American tech startup based in New York City

Flok (formerly Loyalblocks) was an American tech startup based in New York City that provides marketing services such as chatbots/AI, customer loyalty programs, mobile apps and CRM services to local businesses.

In January 2017, the company was acquired by Wix.com. Around March 2017, Flok ceased regular communication.

At some point in 2019 Flok communicated to its customers that it would shut down in March 2020.

==Background==
Flok was founded in 2011 by Ido Gaver and Eran Kirshenboim and has offices in Tel Aviv, Israel. In May 2013, Flok secured a $9 million Series A Round from General Catalyst Partners with participation from Founder Collective and existing investor Gemini Israel Ventures. In total, Flok has raised over $18 million in venture capital in three rounds.

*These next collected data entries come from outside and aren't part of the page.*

theorem execTempHigh_follows (island : Fin 16) (temp : BitVec 11) (s : State) :
    Leads [.out, .pins, .islands, .staging, .intc, .fw] s (execTempHigh island temp s) := by
  unfold execTempHigh
  repeat' first
    | decide
    | with_reducible exact Follows.refl ..
    | with_reducible apply Leads.next
    | with_reducible apply Follows.after (updIsl_follows ..)
    | with_reducible apply Follows.after (loopWarning_follows ..)
    | with_reducible apply Follows.after (noteTemp_follows ..)
    | with_reducible apply Follows.foldl
    | split
    | dsimp only
    | with_reducible exact Leads.refused _ _ _
    | intro _

/-! ### Boot -/

theorem copyPayload_follows (s : State) (p : List Byte) (hit : Option (Fin 65536)) :
    Follows [.out, .basin, .staging, .intc, .pcie, .fw] s (copyPayload s p hit).1 := by
  unfold copyPayload
  repeat' first
    | decide
    | with_reducible exact Follows.refl ..
    | with_reducible apply Follows.after (strikeDw_follows ..)
    | with_reducible apply Follows.after (readMem_follows ..)
    | with_reducible apply Follows.after (writeMem_follows ..)
    | with_reducible apply Follows.foldl
    | with_reducible apply Follows.foldlFst
    | split
    | dsimp only
    | with_reducible refine Follows.fst (by assumption) ?_
    | intro _

theorem bootVerify_follows (s : State) (k : Nat) (r : SlotReads) :
    Follows [.out, .basin, .staging, .intc, .pcie, .fw] s (bootVerify s k r).1 := by
  unfold bootVerify
  repeat' first
    | decide
    | with_reducible exact Follows.refl ..
    | with_reducible apply Follows.after (copyPayload_follows ..)
    | with_reducible apply Follows.foldl
    | with_reducible apply Follows.foldlFst
    | split
    | dsimp only
    | with_reducible refine Follows.fst (by assumption) ?_
    | intro _

theorem loadImage_follows (s : State) (k : Nat) (p : List Byte) :
    Follows [.sys, .fw] s (loadImage s k p) := by
  unfold loadImage
  repeat' first
    | decide
    | with_reducible exact Follows.refl ..
    | with_reducible apply Follows.after (onFw_follows ..)
    | with_reducible apply Follows.after (onSys_follows ..)
    | with_reducible apply Follows.foldl
    | split
    | dsimp only
    | intro _

theorem enterMode_follows (s : State) (m : BitVec 4) (cause : Nat) :
    Follows [.sys, .staging, .intc, .fw] s (enterMode s m cause) := by
  unfold enterMode
  repeat' first
    | decide
    | with_reducible exact Follows.refl ..
    | with_reducible apply Follows.after (postCycleRec_follows ..)
    | with_reducible apply Follows.after (onSys_follows ..)
    | with_reducible apply Follows.foldl
    | split
    | dsimp only
    | intro _

theorem setTried_follows (s : State) (k : Nat) (b : Bool) :
    Follows [.sys] s (setTried s k b) := by
  unfold setTried
  repeat' first
    | decide
    | with_reducible exact Follows.refl ..
    | with_reducible apply Follows.after (onSys_follows ..)
    | with_reducible apply Follows.foldl
    | split
    | dsimp only
    | intro _

theorem setFail_follows (s : State) (k : Nat) (code : Nat) :
    Follows [.sys] s (setFail s k code) := by
  unfold setFail
  repeat' first
    | decide
    | with_reducible exact Follows.refl ..
    | with_reducible apply Follows.after (onSys_follows ..)
    | with_reducible apply Follows.foldl
    | split
    | dsimp only
    | intro _

theorem trySlot_follows (s : State) (k : Nat) (r : SlotReads) :
    Follows [.out, .sys, .basin, .staging, .intc, .pcie, .fw] s (trySlot s k r).1 := by
  unfold trySlot
  repeat' first
    | decide
    | with_reducible exact Follows.refl ..
    | with_reducible apply Follows.after (onSys_follows ..)
    | with_reducible apply Follows.after (bootVerify_follows ..)
    | with_reducible apply Follows.after (loadImage_follows ..)
    | with_reducible apply Follows.after (setTried_follows ..)
    | with_reducible apply Follows.after (setFail_follows ..)
    | with_reducible apply Follows.foldl
    | with_reducible apply Follows.foldlFst
    | split
    | dsimp only
    | with_reducible refine Follows.fst (by assumption) ?_
    | intro _

theorem toRecover_follows (s : State) (cause : Nat) :
    Follows [.sys, .staging, .intc, .win, .fw] s (toRecover s cause) := by
  unfold toRecover
  repeat' first
    | decide
    | with_reducible exact Follows.refl ..
    | with_reducible apply Follows.after (setGuards_follows ..)
    | with_reducible apply Follows.after (onSys_follows ..)
    | with_reducible apply Follows.after (enterMode_follows ..)
    | with_reducible apply Follows.foldl
    | split
    | dsimp only
    | intro _

theorem bootSlots_follows (s : State) (sfdp : Sfdp) (readA : SlotReads) (readB : SlotReads) :
    Follows [.out, .sys, .basin, .staging, .intc, .win, .pcie, .fw] s (bootSlots s sfdp readA readB) := by
  unfold bootSlots
  repeat' first
    | decide
    | with_reducible exact Follows.refl ..
    | with_reducible apply Follows.after (onSys_follows ..)
    | with_reducible apply Follows.after (trySlot_follows ..)
    | with_reducible apply Follows.after (toRecover_follows ..)
    | with_reducible apply Follows.foldl
    | with_reducible apply Follows.foldlFst
    | split
    | dsimp only
    | with_reducible refine Follows.fst (by assumption) ?_
    | intro _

In May 2014, Flok announced a self-service loyalty platform for SMBs to build their own programs with beacon integration. At that time, approximately 40,000 businesses were using the service. In 2016, Flok released a turnkey chatbot service for local businesses, and was featured in AdWeek for developing the first weed bot chatbot for a California cannabis business.

==Services==
Flok offered an eponymous customer-facing app, that consumers use to receive rewards and deals from partner businesses, and a Flok business app for merchants to manage the platform.